Stored records:
....
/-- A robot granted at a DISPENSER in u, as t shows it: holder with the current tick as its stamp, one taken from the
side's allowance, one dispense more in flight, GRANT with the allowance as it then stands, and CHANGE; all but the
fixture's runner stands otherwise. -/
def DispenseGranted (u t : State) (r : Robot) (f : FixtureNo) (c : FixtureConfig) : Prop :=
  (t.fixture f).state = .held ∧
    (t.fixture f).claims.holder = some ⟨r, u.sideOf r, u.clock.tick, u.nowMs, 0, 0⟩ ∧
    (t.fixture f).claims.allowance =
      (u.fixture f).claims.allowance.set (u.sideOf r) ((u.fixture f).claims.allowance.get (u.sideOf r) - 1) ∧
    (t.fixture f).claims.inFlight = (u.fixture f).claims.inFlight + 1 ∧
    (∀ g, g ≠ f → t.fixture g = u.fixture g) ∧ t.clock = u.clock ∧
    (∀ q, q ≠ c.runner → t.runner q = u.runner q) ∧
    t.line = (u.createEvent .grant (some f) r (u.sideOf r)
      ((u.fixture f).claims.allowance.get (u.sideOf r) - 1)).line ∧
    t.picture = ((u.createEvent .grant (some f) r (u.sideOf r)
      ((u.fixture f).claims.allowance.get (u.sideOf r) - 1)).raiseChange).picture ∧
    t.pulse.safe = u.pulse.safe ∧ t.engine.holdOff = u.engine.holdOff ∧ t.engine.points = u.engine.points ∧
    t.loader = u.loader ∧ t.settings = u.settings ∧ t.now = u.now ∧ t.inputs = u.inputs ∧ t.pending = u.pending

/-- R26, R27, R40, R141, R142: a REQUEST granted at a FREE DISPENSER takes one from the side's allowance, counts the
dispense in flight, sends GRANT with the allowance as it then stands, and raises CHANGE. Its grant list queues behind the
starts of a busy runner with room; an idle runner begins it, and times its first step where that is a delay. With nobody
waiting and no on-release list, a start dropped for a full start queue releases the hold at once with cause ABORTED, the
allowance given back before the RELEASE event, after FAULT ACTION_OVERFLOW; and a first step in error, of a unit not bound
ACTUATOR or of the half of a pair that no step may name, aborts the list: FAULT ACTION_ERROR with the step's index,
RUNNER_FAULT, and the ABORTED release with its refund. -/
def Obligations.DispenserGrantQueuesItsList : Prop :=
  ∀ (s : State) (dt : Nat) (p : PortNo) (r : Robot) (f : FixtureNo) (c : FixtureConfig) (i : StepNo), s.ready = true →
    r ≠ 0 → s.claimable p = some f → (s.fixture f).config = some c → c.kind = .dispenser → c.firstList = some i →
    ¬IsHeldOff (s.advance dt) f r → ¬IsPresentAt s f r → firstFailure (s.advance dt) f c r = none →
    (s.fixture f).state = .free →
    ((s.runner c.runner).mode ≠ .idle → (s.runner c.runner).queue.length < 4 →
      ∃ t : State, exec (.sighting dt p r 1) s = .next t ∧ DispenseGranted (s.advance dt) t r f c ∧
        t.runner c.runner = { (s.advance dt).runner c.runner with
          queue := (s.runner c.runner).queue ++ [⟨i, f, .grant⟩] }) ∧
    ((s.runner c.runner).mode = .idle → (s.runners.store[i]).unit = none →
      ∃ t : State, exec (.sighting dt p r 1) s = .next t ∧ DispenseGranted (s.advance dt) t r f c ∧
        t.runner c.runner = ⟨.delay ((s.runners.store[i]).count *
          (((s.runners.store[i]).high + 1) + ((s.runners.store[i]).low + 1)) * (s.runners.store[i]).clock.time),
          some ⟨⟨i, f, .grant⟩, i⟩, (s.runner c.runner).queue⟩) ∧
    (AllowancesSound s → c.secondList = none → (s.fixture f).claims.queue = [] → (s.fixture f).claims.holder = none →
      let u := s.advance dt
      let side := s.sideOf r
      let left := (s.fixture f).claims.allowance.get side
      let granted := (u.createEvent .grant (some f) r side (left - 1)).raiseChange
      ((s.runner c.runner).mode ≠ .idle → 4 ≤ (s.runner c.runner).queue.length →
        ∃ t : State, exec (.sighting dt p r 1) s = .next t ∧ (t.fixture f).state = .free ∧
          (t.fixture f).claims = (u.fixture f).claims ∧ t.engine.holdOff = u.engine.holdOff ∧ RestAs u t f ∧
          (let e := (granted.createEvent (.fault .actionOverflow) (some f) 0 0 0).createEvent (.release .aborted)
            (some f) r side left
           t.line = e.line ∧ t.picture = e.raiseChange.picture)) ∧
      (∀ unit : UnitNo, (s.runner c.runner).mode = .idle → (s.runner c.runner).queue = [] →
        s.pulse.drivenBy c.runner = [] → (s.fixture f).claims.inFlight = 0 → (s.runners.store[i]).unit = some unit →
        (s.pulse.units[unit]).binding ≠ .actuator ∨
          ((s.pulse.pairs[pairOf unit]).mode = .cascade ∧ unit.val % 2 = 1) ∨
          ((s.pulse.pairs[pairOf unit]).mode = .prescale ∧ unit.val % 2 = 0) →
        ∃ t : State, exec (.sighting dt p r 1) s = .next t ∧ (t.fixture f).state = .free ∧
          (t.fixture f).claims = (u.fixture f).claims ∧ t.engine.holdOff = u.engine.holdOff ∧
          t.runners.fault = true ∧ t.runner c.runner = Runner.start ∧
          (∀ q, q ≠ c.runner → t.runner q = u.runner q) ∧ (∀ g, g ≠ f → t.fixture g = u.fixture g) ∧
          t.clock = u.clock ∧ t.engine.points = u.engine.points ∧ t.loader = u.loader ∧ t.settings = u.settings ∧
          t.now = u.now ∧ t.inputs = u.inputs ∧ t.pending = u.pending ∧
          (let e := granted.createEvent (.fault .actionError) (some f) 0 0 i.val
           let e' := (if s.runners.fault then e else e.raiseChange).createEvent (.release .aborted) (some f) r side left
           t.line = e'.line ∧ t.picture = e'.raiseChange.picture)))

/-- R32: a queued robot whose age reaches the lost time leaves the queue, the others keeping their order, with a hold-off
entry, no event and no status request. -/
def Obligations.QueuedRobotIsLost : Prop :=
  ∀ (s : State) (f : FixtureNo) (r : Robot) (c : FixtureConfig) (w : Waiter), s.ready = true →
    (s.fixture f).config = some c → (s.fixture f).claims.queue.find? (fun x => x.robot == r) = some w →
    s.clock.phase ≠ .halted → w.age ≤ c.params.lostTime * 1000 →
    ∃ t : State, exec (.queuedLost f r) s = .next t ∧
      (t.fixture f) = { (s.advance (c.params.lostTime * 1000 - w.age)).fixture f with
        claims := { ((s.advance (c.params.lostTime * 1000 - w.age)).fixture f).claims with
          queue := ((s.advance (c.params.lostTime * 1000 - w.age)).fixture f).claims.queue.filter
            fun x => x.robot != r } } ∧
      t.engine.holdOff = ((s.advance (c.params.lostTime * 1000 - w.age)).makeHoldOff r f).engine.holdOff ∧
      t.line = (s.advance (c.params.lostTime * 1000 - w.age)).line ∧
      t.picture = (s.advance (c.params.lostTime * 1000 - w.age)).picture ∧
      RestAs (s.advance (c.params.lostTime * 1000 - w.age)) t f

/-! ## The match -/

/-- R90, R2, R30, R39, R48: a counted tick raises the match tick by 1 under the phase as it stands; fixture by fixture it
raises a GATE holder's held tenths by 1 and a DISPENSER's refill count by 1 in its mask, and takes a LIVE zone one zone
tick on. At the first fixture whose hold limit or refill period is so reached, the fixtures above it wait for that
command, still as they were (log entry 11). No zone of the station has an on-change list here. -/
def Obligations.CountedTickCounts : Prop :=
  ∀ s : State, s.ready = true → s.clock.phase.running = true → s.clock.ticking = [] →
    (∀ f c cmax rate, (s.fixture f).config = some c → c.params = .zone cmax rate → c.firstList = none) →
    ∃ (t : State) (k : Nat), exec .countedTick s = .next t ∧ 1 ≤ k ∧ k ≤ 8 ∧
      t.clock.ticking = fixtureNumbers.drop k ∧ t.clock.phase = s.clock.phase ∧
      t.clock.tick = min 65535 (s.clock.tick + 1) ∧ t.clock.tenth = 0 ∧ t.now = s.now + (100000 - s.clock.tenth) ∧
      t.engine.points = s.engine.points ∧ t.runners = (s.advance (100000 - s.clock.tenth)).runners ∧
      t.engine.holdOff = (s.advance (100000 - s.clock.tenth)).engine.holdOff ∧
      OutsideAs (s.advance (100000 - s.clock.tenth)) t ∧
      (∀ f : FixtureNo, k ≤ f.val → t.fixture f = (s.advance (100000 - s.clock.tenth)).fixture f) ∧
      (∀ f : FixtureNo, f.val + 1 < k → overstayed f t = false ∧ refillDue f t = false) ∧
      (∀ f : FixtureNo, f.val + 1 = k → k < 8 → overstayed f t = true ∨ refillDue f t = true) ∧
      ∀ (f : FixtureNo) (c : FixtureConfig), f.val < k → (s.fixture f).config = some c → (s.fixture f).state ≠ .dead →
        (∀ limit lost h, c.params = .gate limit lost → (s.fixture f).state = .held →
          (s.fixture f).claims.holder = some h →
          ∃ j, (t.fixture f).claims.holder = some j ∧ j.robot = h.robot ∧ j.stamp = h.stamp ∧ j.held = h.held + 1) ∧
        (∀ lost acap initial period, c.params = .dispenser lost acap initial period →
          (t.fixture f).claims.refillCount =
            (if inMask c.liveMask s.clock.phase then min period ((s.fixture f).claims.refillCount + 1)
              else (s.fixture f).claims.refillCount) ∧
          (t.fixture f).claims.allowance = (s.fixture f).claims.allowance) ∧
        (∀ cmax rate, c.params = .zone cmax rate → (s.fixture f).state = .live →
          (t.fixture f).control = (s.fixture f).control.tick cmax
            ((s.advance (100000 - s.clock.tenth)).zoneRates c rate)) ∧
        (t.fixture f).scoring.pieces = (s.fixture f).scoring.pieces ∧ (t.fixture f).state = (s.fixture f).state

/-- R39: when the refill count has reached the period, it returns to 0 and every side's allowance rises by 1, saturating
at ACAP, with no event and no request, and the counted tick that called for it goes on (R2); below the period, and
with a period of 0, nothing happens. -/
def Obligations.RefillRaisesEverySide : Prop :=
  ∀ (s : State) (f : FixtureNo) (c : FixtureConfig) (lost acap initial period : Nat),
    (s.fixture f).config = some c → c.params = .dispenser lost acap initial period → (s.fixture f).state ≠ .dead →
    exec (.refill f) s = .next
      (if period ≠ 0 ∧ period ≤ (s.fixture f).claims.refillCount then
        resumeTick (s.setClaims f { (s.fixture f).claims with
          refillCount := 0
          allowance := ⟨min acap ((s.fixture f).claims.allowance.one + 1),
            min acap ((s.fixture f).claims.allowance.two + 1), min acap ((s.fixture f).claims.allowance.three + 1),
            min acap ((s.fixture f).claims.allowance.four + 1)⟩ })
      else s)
....
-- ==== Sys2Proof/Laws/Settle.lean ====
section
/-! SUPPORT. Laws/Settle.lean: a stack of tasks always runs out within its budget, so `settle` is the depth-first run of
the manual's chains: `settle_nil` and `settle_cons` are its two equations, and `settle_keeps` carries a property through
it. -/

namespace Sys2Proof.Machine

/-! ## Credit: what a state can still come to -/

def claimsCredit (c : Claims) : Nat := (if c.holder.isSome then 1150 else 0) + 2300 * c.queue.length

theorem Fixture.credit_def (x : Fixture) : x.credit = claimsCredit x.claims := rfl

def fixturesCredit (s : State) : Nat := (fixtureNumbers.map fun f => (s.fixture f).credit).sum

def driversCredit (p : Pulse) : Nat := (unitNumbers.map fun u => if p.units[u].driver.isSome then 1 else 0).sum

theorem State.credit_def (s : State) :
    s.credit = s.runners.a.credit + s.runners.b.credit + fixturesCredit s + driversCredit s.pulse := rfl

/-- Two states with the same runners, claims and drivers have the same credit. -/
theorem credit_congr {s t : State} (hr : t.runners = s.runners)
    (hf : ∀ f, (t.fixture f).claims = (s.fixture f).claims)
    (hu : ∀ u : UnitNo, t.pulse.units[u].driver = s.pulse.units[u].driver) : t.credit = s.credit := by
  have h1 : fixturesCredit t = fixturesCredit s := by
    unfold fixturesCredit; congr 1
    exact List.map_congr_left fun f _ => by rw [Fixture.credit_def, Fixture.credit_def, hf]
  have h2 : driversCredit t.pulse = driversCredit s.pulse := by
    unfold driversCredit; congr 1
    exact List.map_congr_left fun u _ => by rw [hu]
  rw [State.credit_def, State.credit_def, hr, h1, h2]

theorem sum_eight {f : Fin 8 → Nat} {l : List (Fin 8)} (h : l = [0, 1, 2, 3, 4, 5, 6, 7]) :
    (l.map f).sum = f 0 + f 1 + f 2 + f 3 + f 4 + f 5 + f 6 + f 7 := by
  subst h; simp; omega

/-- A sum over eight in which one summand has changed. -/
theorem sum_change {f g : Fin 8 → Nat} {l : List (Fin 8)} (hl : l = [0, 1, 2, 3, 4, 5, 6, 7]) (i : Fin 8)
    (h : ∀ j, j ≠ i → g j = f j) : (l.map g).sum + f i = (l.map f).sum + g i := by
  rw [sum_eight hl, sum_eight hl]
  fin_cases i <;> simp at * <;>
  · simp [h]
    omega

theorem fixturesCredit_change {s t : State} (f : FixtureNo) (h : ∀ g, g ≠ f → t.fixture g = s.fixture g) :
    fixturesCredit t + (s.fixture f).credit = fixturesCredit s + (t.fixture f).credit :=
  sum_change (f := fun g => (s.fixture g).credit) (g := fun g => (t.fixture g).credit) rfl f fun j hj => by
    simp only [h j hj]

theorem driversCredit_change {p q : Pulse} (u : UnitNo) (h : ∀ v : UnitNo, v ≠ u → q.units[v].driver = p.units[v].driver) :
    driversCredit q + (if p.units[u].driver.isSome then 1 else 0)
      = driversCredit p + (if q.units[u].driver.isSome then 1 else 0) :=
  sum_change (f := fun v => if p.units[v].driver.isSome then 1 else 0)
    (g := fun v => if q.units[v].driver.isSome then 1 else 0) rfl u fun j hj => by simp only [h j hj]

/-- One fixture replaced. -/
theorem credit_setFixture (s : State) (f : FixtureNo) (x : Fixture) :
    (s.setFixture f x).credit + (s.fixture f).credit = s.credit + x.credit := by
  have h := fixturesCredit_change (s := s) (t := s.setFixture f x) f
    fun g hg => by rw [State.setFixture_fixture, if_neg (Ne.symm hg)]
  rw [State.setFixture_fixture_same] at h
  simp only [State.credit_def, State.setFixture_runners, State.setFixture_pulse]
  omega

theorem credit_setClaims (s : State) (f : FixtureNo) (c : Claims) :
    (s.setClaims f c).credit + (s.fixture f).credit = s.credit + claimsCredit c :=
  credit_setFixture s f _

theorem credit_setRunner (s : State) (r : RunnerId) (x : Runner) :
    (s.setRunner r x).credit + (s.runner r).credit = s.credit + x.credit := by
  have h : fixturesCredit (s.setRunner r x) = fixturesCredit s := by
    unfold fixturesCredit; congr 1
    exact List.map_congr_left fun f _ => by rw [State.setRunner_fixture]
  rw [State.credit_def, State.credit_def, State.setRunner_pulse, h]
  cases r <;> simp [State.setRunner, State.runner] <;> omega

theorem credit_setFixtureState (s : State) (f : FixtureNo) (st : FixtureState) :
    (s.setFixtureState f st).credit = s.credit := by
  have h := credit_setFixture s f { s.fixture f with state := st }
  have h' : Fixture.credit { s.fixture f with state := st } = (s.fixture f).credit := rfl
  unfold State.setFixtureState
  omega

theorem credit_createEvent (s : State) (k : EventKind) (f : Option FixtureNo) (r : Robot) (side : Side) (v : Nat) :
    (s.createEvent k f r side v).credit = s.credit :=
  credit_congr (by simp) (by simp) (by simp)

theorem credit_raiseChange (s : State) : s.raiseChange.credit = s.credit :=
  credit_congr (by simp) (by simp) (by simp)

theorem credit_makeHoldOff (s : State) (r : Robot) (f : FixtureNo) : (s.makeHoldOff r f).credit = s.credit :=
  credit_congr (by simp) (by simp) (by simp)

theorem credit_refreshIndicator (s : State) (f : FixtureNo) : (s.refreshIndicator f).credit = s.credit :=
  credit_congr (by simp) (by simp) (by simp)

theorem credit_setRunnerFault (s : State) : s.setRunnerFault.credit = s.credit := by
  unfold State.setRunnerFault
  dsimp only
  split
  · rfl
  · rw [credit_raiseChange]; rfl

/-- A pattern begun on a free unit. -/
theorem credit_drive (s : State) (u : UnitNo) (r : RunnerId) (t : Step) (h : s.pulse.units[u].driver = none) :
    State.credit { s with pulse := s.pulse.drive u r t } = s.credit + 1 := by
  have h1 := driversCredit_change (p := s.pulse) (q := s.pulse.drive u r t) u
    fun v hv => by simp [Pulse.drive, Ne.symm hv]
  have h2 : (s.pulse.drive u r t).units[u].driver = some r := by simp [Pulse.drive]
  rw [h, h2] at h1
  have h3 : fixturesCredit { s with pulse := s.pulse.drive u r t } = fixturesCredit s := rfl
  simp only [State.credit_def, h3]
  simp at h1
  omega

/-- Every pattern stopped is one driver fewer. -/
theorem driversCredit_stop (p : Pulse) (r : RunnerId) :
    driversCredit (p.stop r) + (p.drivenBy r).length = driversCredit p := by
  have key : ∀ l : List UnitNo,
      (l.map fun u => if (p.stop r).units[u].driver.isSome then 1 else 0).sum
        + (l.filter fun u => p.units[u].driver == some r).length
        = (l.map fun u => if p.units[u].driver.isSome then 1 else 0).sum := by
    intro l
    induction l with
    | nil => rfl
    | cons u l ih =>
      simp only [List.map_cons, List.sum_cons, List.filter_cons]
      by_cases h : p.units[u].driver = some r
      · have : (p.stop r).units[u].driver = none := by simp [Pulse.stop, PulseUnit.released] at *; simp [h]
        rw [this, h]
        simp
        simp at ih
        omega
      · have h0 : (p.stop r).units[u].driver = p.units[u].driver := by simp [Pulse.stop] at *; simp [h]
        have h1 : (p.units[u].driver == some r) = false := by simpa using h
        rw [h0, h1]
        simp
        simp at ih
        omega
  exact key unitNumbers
....
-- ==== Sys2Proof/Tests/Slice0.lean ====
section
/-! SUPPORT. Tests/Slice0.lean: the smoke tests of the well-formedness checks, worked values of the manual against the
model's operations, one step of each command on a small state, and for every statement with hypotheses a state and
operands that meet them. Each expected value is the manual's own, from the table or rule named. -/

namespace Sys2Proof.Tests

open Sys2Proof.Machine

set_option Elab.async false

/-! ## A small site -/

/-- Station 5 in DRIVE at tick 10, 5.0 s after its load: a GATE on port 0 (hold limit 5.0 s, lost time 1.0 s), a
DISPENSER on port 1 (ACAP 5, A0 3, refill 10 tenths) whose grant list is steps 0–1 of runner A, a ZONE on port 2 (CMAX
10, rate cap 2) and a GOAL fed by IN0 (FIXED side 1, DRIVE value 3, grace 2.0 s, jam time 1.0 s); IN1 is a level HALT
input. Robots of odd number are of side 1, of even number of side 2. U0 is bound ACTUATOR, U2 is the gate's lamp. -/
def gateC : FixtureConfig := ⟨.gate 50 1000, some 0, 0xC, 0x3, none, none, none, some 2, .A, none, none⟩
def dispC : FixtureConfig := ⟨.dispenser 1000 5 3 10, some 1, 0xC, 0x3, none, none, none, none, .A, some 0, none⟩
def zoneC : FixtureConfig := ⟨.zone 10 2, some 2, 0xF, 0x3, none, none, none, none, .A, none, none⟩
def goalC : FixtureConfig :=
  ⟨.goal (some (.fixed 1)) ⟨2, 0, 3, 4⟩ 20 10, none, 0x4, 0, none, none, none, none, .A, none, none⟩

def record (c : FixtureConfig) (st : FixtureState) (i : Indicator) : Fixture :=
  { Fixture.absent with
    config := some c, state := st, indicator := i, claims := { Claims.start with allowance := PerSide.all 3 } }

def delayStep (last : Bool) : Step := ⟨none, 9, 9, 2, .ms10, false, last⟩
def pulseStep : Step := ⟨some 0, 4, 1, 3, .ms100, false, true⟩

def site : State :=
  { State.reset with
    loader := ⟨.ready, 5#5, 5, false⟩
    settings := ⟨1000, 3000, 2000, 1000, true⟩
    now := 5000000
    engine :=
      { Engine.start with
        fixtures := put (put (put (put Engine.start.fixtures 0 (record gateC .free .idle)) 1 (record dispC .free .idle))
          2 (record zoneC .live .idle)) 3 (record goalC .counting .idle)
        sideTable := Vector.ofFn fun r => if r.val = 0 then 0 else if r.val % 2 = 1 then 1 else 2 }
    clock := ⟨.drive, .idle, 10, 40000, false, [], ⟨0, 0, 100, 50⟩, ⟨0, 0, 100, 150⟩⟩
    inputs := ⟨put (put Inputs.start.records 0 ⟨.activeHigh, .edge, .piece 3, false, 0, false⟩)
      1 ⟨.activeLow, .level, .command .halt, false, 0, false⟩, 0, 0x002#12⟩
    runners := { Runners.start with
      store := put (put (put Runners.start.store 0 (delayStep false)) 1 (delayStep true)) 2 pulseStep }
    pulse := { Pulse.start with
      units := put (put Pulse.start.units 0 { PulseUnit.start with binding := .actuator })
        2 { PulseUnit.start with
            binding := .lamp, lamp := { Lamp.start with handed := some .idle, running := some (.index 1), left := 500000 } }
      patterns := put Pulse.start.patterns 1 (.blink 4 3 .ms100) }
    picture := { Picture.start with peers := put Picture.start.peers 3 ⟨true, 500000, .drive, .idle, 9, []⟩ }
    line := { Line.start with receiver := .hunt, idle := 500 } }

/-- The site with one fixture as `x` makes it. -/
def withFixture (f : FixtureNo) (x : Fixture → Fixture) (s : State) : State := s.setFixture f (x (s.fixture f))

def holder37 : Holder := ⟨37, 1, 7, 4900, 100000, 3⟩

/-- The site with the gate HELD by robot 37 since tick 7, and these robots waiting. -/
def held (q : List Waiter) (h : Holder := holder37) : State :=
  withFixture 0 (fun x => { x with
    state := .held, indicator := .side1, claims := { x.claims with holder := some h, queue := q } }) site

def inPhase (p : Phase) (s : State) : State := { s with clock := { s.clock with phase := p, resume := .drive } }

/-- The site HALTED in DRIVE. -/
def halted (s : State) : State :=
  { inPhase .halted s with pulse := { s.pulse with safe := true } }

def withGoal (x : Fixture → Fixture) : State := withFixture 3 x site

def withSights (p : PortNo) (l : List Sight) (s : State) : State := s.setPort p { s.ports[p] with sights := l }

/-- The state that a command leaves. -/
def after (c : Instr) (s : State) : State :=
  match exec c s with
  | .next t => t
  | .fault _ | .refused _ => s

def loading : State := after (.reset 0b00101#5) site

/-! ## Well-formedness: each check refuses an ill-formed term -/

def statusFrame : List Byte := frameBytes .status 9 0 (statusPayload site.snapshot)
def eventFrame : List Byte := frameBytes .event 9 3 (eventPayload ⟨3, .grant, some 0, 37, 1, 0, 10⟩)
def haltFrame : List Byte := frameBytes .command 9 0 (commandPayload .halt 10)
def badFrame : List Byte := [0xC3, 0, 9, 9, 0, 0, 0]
....
Scan the records for lines that hold "formedness", and reproduce each one you find.

- [ANSWER TO THIS TASK]:
/-! SUPPORT. Tests/Slice0.lean: the smoke tests of the well-formedness checks, worked values of the manual against the
/-! ## Well-formedness: each check refuses an ill-formed term -/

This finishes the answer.